Here's the format of a data sample:  
* Player Features: Overall Rating, Potential, Age
* Team Features: Player1 Features, Player2 Features,.......,Player11 Features
* Match Features: Team1 Features,Team2 Features
* Match Label: Match result wrt to Team1. For example, if match feature is [Team1, Team2] then match label is Win if Team1 wins, Defeat if Team1 loses or Draw in case of a draw.  

Sofifa has a lot more attributes for each player but I ended up using only overall rating and potential.

## Classifier

**Naive Bayes Classifier** was used to train the classifier on the aforementioned dataset. Since the attributes of each player can safely be assumed to be independent of his teammates. Although potential and overall rating of a player are related to each other but for some players the overall rating tends to be lower than potential. And even if the individual features are not independent, the Bayes classifier can still give really good results.  

In [110]:
from sklearn.model_selection import train_test_split
from sklearn.model_selection import cross_val_score
from sklearn.naive_bayes import GaussianNB
from sklearn import svm
from sklearn.externals import joblib
import pandas as pd
import numpy as np
import csv
import json
import datetime

In [111]:
# load data
data = pd.read_csv('data/training_data.csv')
X = data.values[:,:-1]
Y = data.values[:,-1]

In [112]:
def filter_features(feat, overall_rating=True, potential=True, age=True):
    ''' Filters out specific attributes of the players '''
    keep_col_nums = [i for i in range(feat.shape[1]) if (i%3==0 and overall_rating) or (i%3==1 and potential) or (i%3==2 and age)]
    return feat[:,keep_col_nums]

def mirror_teams(X,Y):
    ''' Data -> [Team1,Team2], [Team2,Team1] '''
    num_cols = X.shape[1]
    team1_ind = num_cols/2
    mirror_X = np.concatenate((X[:,team1_ind:], X[:,:team1_ind]), axis=1)
    feat = np.concatenate((X, mirror_X), axis=0)
    mirror_Y = Y
    for i in range(Y.shape[0]):
        if Y[i][0]=='Win':
            mirror_Y[i][0] = 'Defeat'
        elif Y[i][0]=='Defeat':
            mirror_Y[i][0] = 'Win'
    labels = np.concatenate((Y,mirror_Y), axis=0)
    return feat, labels

In [113]:
# Cross Validation accuracy
clf = GaussianNB()

# all features
print sum(cross_val_score(clf, X, Y, cv=5, n_jobs=-1))/5

# overall rating
feat = filter_features(X, True, False, False)
print sum(cross_val_score(clf, feat, Y, cv=5, n_jobs=-1))/5

# potential
feat = filter_features(X, False, True, False)
print sum(cross_val_score(clf, feat, Y, cv=5, n_jobs=-1))/5

# age

feat = filter_features(X, False, False, True)
print sum(cross_val_score(clf, feat, Y, cv=5, n_jobs=-1))/5

# overall rating and potential
feat = filter_features(X, True, True, False)
print sum(cross_val_score(clf, feat, Y, cv=5, n_jobs=-1))/5

# overall rating and age
feat = filter_features(X, True, False, True)
print sum(cross_val_score(clf, feat, Y, cv=5, n_jobs=-1))/5

# potential and age
feat = filter_features(X, False, True, True)
print sum(cross_val_score(clf, feat, Y, cv=5, n_jobs=-1))/5


0.4757733204091652
0.48602615173636804
0.4878049259472824
0.45437940423145956
0.4744156752678772
0.48630691910579343
0.4879448276038788


From above results it looks like, potential and age of the players gives us the best results. But in the end, I ended up using all the features anyways to get my final classifier model which is present in the data folder in the pickle file labeled as 'gaussian.pkl'.

In [121]:
all_feat_trained_model = joblib.load('data/gaussian.pkl')

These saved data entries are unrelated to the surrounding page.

/-! Fields after `commitRecord`. -/

@[simp] theorem State.commitRecord_cfg (s : State) (r : Fin 32 → SlotResult) : (s.commitRecord r).cfg = s.cfg := rfl
@[simp] theorem State.commitRecord_pending (s : State) (r : Fin 32 → SlotResult) :
    (s.commitRecord r).pending = s.pending := rfl
@[simp] theorem State.commitRecord_status (s : State) (r : Fin 32 → SlotResult) :
    (s.commitRecord r).status = s.status := rfl
@[simp] theorem State.commitRecord_ctrl (s : State) (r : Fin 32 → SlotResult) : (s.commitRecord r).ctrl = s.ctrl := rfl
@[simp] theorem State.commitRecord_ctrlAtAcceptance (s : State) (r : Fin 32 → SlotResult) :
    (s.commitRecord r).ctrlAtAcceptance = s.ctrlAtAcceptance := rfl
@[simp] theorem State.commitRecord_hexcnt (s : State) (r : Fin 32 → SlotResult) :
    (s.commitRecord r).hexcnt = s.hexcnt := rfl
@[simp] theorem State.commitRecord_keys (s : State) (r : Fin 32 → SlotResult) : (s.commitRecord r).keys = s.keys := rfl
@[simp] theorem State.commitRecord_opBase (s : State) (r : Fin 32 → SlotResult) :
    (s.commitRecord r).opBase = s.opBase := rfl
@[simp] theorem State.commitRecord_opExp (s : State) (r : Fin 32 → SlotResult) :
    (s.commitRecord r).opExp = s.opExp := rfl
@[simp] theorem State.commitRecord_opMod (s : State) (r : Fin 32 → SlotResult) :
    (s.commitRecord r).opMod = s.opMod := rfl
@[simp] theorem State.commitRecord_opRes (s : State) (r : Fin 32 → SlotResult) :
    (s.commitRecord r).opRes = s.opRes := rfl
@[simp] theorem State.commitRecord_mem (s : State) (r : Fin 32 → SlotResult) : (s.commitRecord r).mem = s.mem := rfl
@[simp] theorem State.commitRecord_ptLen (s : State) (r : Fin 32 → SlotResult) :
    (s.commitRecord r).ptLen = s.ptLen := rfl
@[simp] theorem State.commitRecord_recValid (s : State) (r : Fin 32 → SlotResult) :
    (s.commitRecord r).recValid = true := rfl
@[simp] theorem State.commitRecord_recComplete (s : State) (r : Fin 32 → SlotResult) :
    (s.commitRecord r).recComplete = completeFn s.ft r := rfl
@[simp] theorem State.commitRecord_fieldValid (s : State) (r : Fin 32 → SlotResult) :
    (s.commitRecord r).fieldValid = Vector.ofFn fun i => (r i).isValue := rfl
@[simp] theorem State.commitRecord_ft (s : State) (r : Fin 32 → SlotResult) : (s.commitRecord r).ft = s.ft := rfl
@[simp] theorem State.commitRecord_fv (s : State) (r : Fin 32 → SlotResult) :
    (s.commitRecord r).fv = Vector.ofFn fun i => (r i).fieldValue := rfl
@[simp] theorem State.commitRecord_schedule (s : State) (r : Fin 32 → SlotResult) :
    (s.commitRecord r).schedule = s.schedule := rfl
@[simp] theorem State.commitRecord_response (s : State) (r : Fin 32 → SlotResult) :
    (s.commitRecord r).response = s.response := rfl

## Predicting 2018 World Cup Matches Results

Since the data that I trained my model was from sofifa.com, I used the same data source to predict the world cup matches as well. I started with preparing a list of probable starting XI players. For this purpose i used foxsports.com probable list of starting XI players and then scraped current stats for those players from sofifa.com. the list of starting XI players for each team is in starting_xi.csv file in the data folder and the scraped player attributes are in a folder sofifa_data inside data directory. There's a json file for each of the 32 participating countries. Besides scraping starting XI players, I also scraped other good players from each of those countries so as to update the results of the matches when the official starting XI players list is announced before the matches.

In [122]:
# Starting XI 
starting_xi = {}
with open('data/starting_xi.csv','rU') as f:
    reader = csv.reader(f)
    for row in reader:
        starting_xi[row[0]] = row[1:]

In [123]:
def get_age_before_match(d1,d2):
    t1 = datetime.datetime.strptime(d1,'%b %d, %Y')
    t2 = datetime.datetime.strptime(d2,'%Y-%m-%d')
    return (t2-t1).days

def read_sofifa_data(country):
    player_info = {}
    file_name = '_'.join(country.lower().split())+'.json'
    with open('data/sofifa_data/'+file_name) as f:
        for line in f:
            obj = json.loads(line.strip())
            player_info[obj['name']] = [float(obj['overall_rating']),
                                        float(obj['potential']),
                                        obj['bday'].replace('(','').replace(')','')]
    return player_info


def get_features(country1, country2, match_date):
    team1 = read_sofifa_data(country1)
    team2 = read_sofifa_data(country2)
    
    feat = [f for pl in starting_xi[country1] for f in team1[pl][:2]+[get_age_before_match(team1[pl][2], match_date)]]
    feat += [f for pl in starting_xi[country2] for f in team2[pl][:2]+[get_age_before_match(team2[pl][2], match_date)]]
    return feat

In [126]:
def predict_result(trained_model, country1, country2, match_date):
    f = get_features(country1,country2,match_date)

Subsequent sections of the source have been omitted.